9.2.1 About Performance Problems

Many performance issues are the result of configuration errors. You can avoid such errors by using a validated configuration that has been pre-tested fore the supported software, hardware, storage, drivers, and networking components. A validated configuration incorporates the best practices for Oracle Linux deployment and has undergone real-world testing of the complete stack. Oracle publishes more than 100 validated configurations, which are freely available for download. You should also refer to the release notes for recommendations on setting kernel parameters.
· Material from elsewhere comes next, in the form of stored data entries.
/-- cnt.snapshot and cnt.clear queue a request for a boundary at least 2 us away and begin the command;
cnt.snapshot_at arms a calendar entry; at its instant a snapshot is taken, and a clear, after the snapshots of its
instant, clears the counters of its groups, sets clear_seen and is answered; a drained bank is held and readable and
answers its time; cnt.read answers the counters of a readable bank and cnt.read_one a live one; bandwidth windows are
opened, closed, rolled and read. (R518, R519, R520, R522, R523, R524, R525.) -/
def Obligations.CounterCommandsComplete : Prop :=
  (∀ (s : State) (r : SnapReq), s.cnt.snaps.find? (fun r => decide (r.at_ ≤ s.now)) = some r → exec .snapshotLatch s = .next (s.takeSnap r)) ∧
  (∀ (s : State) (bank : Nat) (r : SnapReq) (m : SMap CtrVal), SMap.find? s.cnt.latches bank = some (r, m) → r.cmd = none →
      exec (.snapshotDrain bank) s = .next ((({ s with cnt := { s.cnt with
        latches := SMap.del s.cnt.latches bank } } : State).setBank bank m).setF (bankF bank 15 14) 0 2)) ∧
  (∀ (s : State) (bank mbx cid : Nat) (q : Bool) (r : SnapReq) (m : SMap CtrVal), SMap.find? s.cnt.latches bank = some (r, m) →
      r.cmd = some (mbx, cid, q) →
      exec (.snapshotDrain bank) s = .next (((({ s with cnt := { s.cnt with
        latches := SMap.del s.cnt.latches bank } } : State).setBank bank m).setF (bankF bank 15 14) 0 2).answer mbx cid q
        (.val (fullTimeWords (r.at_ / 1000000000) (r.at_ % 1000000000) 0)))) ∧
  (∀ (s u : State) (r : ClearReq), s.cnt.clears.find? (fun r => decide (r.at_ ≤ s.now) && !s.snapPending r.at_) = some r →
      u = (s.cnt.snaps.filter fun q => decide (q.at_ ≤ r.at_)).foldl (fun t q => t.takeSnap q) s →
      exec .counterClearApply s = .next ((({ u with ctrs := u.ctrs.filter (fun e => !bitOf r.groups (e.1 / 2 ^ 20)), cnt := { u.cnt with clears := u.cnt.clears.erase r } } : State).setF F.cntEvent_clearSeen 0 1).answer r.cmd.1 r.cmd.2.1 r.cmd.2.2 .ok)) ∧
  (∀ (s : State) (port : Nat), exec (.bwWindowEnd port) s = .next { s with cnt := { s.cnt with
        windows := SMap.modify s.cnt.windows port fun w => w.roll s.now s.locked } }) ∧
  (∀ (s : State) (h : CmdHdr) (bank groups : Nat), s.refuseCmd h attrNone = none → bank ≤ 1 → groups ≤ 15 → s.bankHeld bank = false →
      exec (.cntSnapshot h bank groups) s = .next (({ s with cnt := { s.cnt with snaps := s.cnt.snaps ++
        [⟨bank, groups, boundaryAfter s.now 2000, some (h.mbx, h.cid, h.noIrq), false⟩] } } : State).beginCmd h)) ∧
  (∀ (s t : State) (h : CmdHdr) (bank groups instant : Nat) (stack : Bool) (r : Rsp), s.refuseCmd h attrNone = none → bank ≤ 1 →
      1 ≤ groups → groups ≤ 15 → s.armCmd h ⟨0, false, stack, instant, 0, bank, groups, h.mbx, 0⟩ = (t, some r) → r.code = 0 →
      exec (.cntSnapshotAt h bank groups instant stack) s = .next (t.finish h r)) ∧
  (∀ (s : State) (h : CmdHdr) (bank group first count : Nat), s.refuseCmd h attrNone = none → bank ≤ 1 → group ≤ 3 → 1 ≤ count →
      count ≤ 65536 → first + count ≤ ctrSlots group → s.bankReadable bank group = true →
      exec (.cntRead h bank group first count) s = .next (s.finish h (.bulkOf [count] ((List.range count).flatMap fun i =>
        [(ctrIn (s.bank bank) group (first + i)).value % 2 ^ 32, (ctrIn (s.bank bank) group (first + i)).value / 2 ^ 32])))) ∧
  (∀ (s : State) (h : CmdHdr) (group index : Nat), s.refuseCmd h attrS = none → group ≤ 3 → index < ctrSlots group →
      exec (.cntReadOne h group index) s = .next (s.finish h (.val [(ctrIn s.ctrs group index).value % 2 ^ 32,
        (ctrIn s.ctrs group index).value / 2 ^ 32, b2n (ctrIn s.ctrs group index).sat]))) ∧
  (∀ (s : State) (h : CmdHdr) (groups : Nat), s.refuseCmd h attrNone = none → groups ≤ 15 →
      exec (.cntClear h groups) s = .next (({ s with cnt := { s.cnt with clears := s.cnt.clears ++
        [⟨groups, boundaryAfter s.now 2000, (h.mbx, h.cid, h.noIrq)⟩] } } : State).beginCmd h)) ∧
  (∀ (s : State) (h : CmdHdr) (port code : Nat) (enable : Bool), s.refuseCmd h attrNone = none → port < 256 → code ≤ 6 →
      s.portExists port = true →
      exec (.cntBwConfig h port code enable) s = .next (({ s with cnt := { s.cnt with
        windows := (if enable then SMap.set s.cnt.windows port (newWindow code s.now s.locked)
          else SMap.del s.cnt.windows port) } } : State).finish h .ok)) ∧
  (∀ (s : State) (h : CmdHdr) (port d : Nat) (w : BwWindow) (ws : List Nat), s.refuseCmd h attrNone = none → port < 256 →
      s.portExists port = true → SMap.find? s.bwRoll.cnt.windows port = some w → w.latest = some (ws, d) →
      exec (.cntBwRead h port) s = .next (s.bwRoll.finish h ⟨0, d, ws, []⟩))

/-- The export commands store template sets not in use (and send their templates), collectors, and the configuration;
exp.status answers nine counters. A window past its end closes and its collector's message is sent, a message 1 ms old
is sent, templates are sent again after 60 s, a record of the queue is taken and its reference given back, and a walk
visits its block. A life sample that is due and good is taken, of each of the five kinds of source, a failed one is
flagged; a prediction runs every 24 hours; the wear record is written to the other slot, which is in use once the
write verifies; life.report answers a source and life.config sets the alarm. (R528, R529, R530, R531, R535, R536,
R538, R539, R540.) -/
def Obligations.ExportAndLifeComplete : Prop :=
  (∀ (s : State) (q : ExpRecord) (r : FlowRec), s.nextExport = some q →
      (({ s with cnt := { s.cnt with expQueue := s.cnt.expQueue.erase q } } : State).shrinkQueue).recNow q.handle = some r →
      (exportSlot r.size (toImage r.size r.words)).bind (fun i => (SMap.getD (({ s with cnt := { s.cnt with
        expQueue := s.cnt.expQueue.erase q } } : State).shrinkQueue).cnt.tmplSets q.set ⟨0, []⟩).slots[i]?) = none →
      exec .exportEncode s = .next (((({ s with cnt := { s.cnt with
        expQueue := s.cnt.expQueue.erase q } } : State).shrinkQueue).count C.expNoTemplate).refHeap q.handle crowsNest false)) ∧
  (∀ (s a b : State) (q : ExpRecord) (r : FlowRec) (t : TmplSlot) (sent : Bool), s.nextExport = some q →
      a = ({ s with cnt := { s.cnt with expQueue := s.cnt.expQueue.erase q } } : State).shrinkQueue → a.recNow q.handle = some r →
      (exportSlot r.size (toImage r.size r.words)).bind (fun i => (SMap.getD a.cnt.tmplSets q.set ⟨0, []⟩).slots[i]?) = some t →
      t.tid ≠ 0 → a.addRecord (SMap.getD a.cnt.tmplSets q.set ⟨0, []⟩).collector t.tid
        (a.dataRecord q r.size (toImage r.size r.words) t) = (b, sent) →
      exec .exportEncode s = .next ((if sent = true then (if q.isEnd = true then (b.count C.expRecords).noteReason q
          else ((b.count C.expRecords).noteReason q).exportClear q.handle r.size (toImage r.size r.words)) else b).refHeap q.handle
        crowsNest false)) ∧
  (∀ (s : State) (set : Nat) (w : ExpWindow) (t : TmplSet), SMap.find? s.cnt.expWindows set = some w → w.open_ = true →
      w.endAt ≤ s.now → w.walking = false → SMap.find? s.cnt.tmplSets set = some t →
      exec (.exportWindowClose set) s = .next (({ s with cnt := { s.cnt with
        expWindows := SMap.set s.cnt.expWindows set { w with open_ := false } } } : State).sendMessage t.collector)) ∧
  (∀ (s : State) (collector : Nat) (m : ExpMessage), SMap.find? s.cnt.expMessages collector = some m → m.first + 1000000 ≤ s.now →
      exec (.exportMessageTimer collector) s = .next (s.sendMessage collector)) ∧
  (∀ (s : State), s.cnt.expEnabled = true → s.cnt.templatesAt + 60000000000 ≤ s.now → exec .templateResend s = .next s.sendAllTemplates) ∧
  (∀ (s u : State) (set base : Nat) (w : ExpWindow), SMap.find? s.cnt.expWindows set = some w → w.open_ = true →
      w.walking = true → s.cnt.expEnabled = true → base = w.cursorShard * 2 ^ 24 + 128 * w.cursorBlock →
      u = ((s.fst.ageBits.filter fun e => bitOf e.2 0 && decide (base ≤ e.1) && decide (e.1 < base + 128)).map Prod.fst).foldl
        (State.visitExport set) s →
      exec (.exportWalkVisit set) s = .next { u with cnt := { u.cnt with
        expWindows := SMap.set u.cnt.expWindows set (u.nextBlock w) } }) ∧
  (∀ (s : State) (h : CmdHdr) (set c : Nat) (slots : List TmplSlot), s.refuseCmd h attrNone = none → set ≤ 15 → c ≤ 7 →
      slots.length = 4 → (∀ x ∈ slots, s.slotOk x = true) → s.setInUse set = false →
      exec (.expTemplateSet h set [c, 0, 0, 0, 0, 0, 0, 0] slots) s = .next ((({ s with cnt := { s.cnt with
        tmplSets := SMap.set s.cnt.tmplSets set ⟨c, slots⟩ } } : State).sendTemplates ⟨c, slots⟩).finish h .ok)) ∧
  (∀ (s : State) (h : CmdHdr) (collector : Nat) (dest : Collector), s.refuseCmd h attrNone = none → collector ≤ 7 →
      collectorOk dest = true → (∀ e ∈ s.cnt.tmplSets, e.2.collector = collector → s.setInUse e.1 = false) →
      exec (.expCollectorSet h collector dest) s = .next (({ s with cnt := { s.cnt with
        collectors := SMap.set s.cnt.collectors collector dest } } : State).finish h .ok)) ∧
  (∀ (s : State) (h : CmdHdr) (interval defaultSet msgMax enterprise : Nat), s.refuseCmd h attrNone = none → interval ≤ 86400 →
      defaultSet ≤ 15 → 512 ≤ msgMax → msgMax ≤ 1400 → enterprise < 2 ^ 32 →
      exec (.expConfig h false interval defaultSet msgMax enterprise) s = .next ((({ s with cnt := { s.cnt with
        expEnabled := false, expInterval := interval, expDefaultSet := defaultSet, msgMax := msgMax,
        enterprise := enterprise } } : State).armInterval interval defaultSet).finish h .ok)) ∧
  (∀ (s : State) (h : CmdHdr), s.refuseCmd h attrNone = none →
      exec (.expStatus h) s = .next (s.finish h (.bulkOf [] (((List.range 9).flatMap fun i =>
          [(s.ctr (globCtr (48 + i))).value % 2 ^ 32, (s.ctr (globCtr (48 + i))).value / 2 ^ 32])
        ++ [s.cnt.expQueueBufs.length + s.cnt.expMessages.length,
          s.cnt.expWindows.foldl (fun a (e : Nat × ExpWindow) => putBit a e.1 e.2.open_) 0]
        ++ List.flatMap (fun (e : Nat × ExpWindow) => [e.1, e.2.cursorShard, e.2.cursorBlock]) s.cnt.expWindows)))) ∧
  (∀ (s : State) (n a b : Nat), s.getB F.lifeCtrl_enable = true → s.sampleDue (.sensor n a b) = true → n < 48 → b ≠ 0 →
      exec (.lifeSample (.sensor n a b) true) s = .next ((s.sampleSensor n a b).sampleTaken (.sensor n a b)).syncLife) ∧
  (∀ (s : State) (g : Nat), s.getB F.lifeCtrl_enable = true → s.sampleDue (.channel g) = true → g < 192 →
      exec (.lifeSample (.channel g) true) s = .next ((s.sampleChannel g).sampleTaken (.channel g)).syncLife) ∧
  (∀ (s : State) (k v : Nat), s.getB F.lifeCtrl_enable = true → s.sampleDue (.lane k v) = true → k < 256 →
      exec (.lifeSample (.lane k v) true) s = .next ((s.sampleLane k v).sampleTaken (.lane k v)).syncLife) ∧
  (∀ (s : State) (n : Nat), s.getB F.lifeCtrl_enable = true → s.sampleDue (.sector n) = true → n < 64 →
      exec (.lifeSample (.sector n) true) s = .next ((s.addSample (0x300 + n) ((SMap.getD s.cnt.norErases n 0 : Nat) :
        Int)).sampleTaken (.sector n)).syncLife) ∧
  (∀ (s : State) (a b : Nat), s.getB F.lifeCtrl_enable = true → s.sampleDue (.thermal a b) = true →
      exec (.lifeSample (.thermal a b) true) s = .next ((s.sampleThermal a b).sampleTaken (.thermal a b)).syncLife) ∧
  (∀ (s : State) (m : Measure), s.getB F.lifeCtrl_enable = true → s.sampleDue m = true →
      exec (.lifeSample m false) s = .next (s.setF F.lifeEvent_sampleFailSeen 0 1)) ∧
  (∀ (s : State), s.getB F.lifeCtrl_enable = true → s.cnt.lastPrediction + 24 ≤ s.hours → exec .lifePrediction s = .next s.predict) ∧
  (∀ (s u : State) (i seq : Nat) (verified : Bool), s.cnt.lastAccWrite + 6 ≤ s.hours → i = 1 - s.getF F.lifeAcc_slot →
      seq = (s.accSlot (1 - i)).seq + 1 →
      u = { s.eraseSector (Config.norSector i) with cnt := { (s.eraseSector (Config.norSector i)).cnt with
        accSlots := SMap.set (s.eraseSector (Config.norSector i)).cnt.accSlots i (s.accContent seq verified),
        lastAccWrite := s.hours } } →
      exec (.wearAccWrite verified) s = .next (if verified = true then
          ((u.setF F.lifeAcc_slot 0 i).setF F.lifeAcc_seq 0 (seq % 2 ^ 30)).setF F.lifeEvent_accWriteSeen 0 1
        else u.setF F.lifeEvent_accFailSeen 0 1)) ∧
  (∀ (s : State) (h : CmdHdr) (source : Nat), s.refuseCmd h attrS = none → sourceOk source = true →
      exec (.lifeReport h source) s = .next (s.finish h (.val [(s.source source).months,
        b2n (decide (s.hours < 168)) + 2 * b2n (s.source source).exceeded]))) ∧
  (∀ (s : State) (h : CmdHdr) (alarmMonths : Nat), s.refuseCmd h attrNone = none → 1 ≤ alarmMonths → alarmMonths ≤ 1200 →
      exec (.lifeConfig h alarmMonths) s = .next ((s.setF F.lifeCtrl_alarmMonths 0 alarmMonths).finish h .ok))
A typical problem involves out of memory errors and generally poor performance when running Oracle Database. The cause of this problem is likely to be that the system is not configured to use the HugePages feature for the System Global Area (SGA). With HugePages, you can set the page size to between 2MB and 256MB, so reducing the total number of pages that the kernel needs to manage. The memory associated with HugePages cannot be swapped out, which forces the SGA to remain resident in memory.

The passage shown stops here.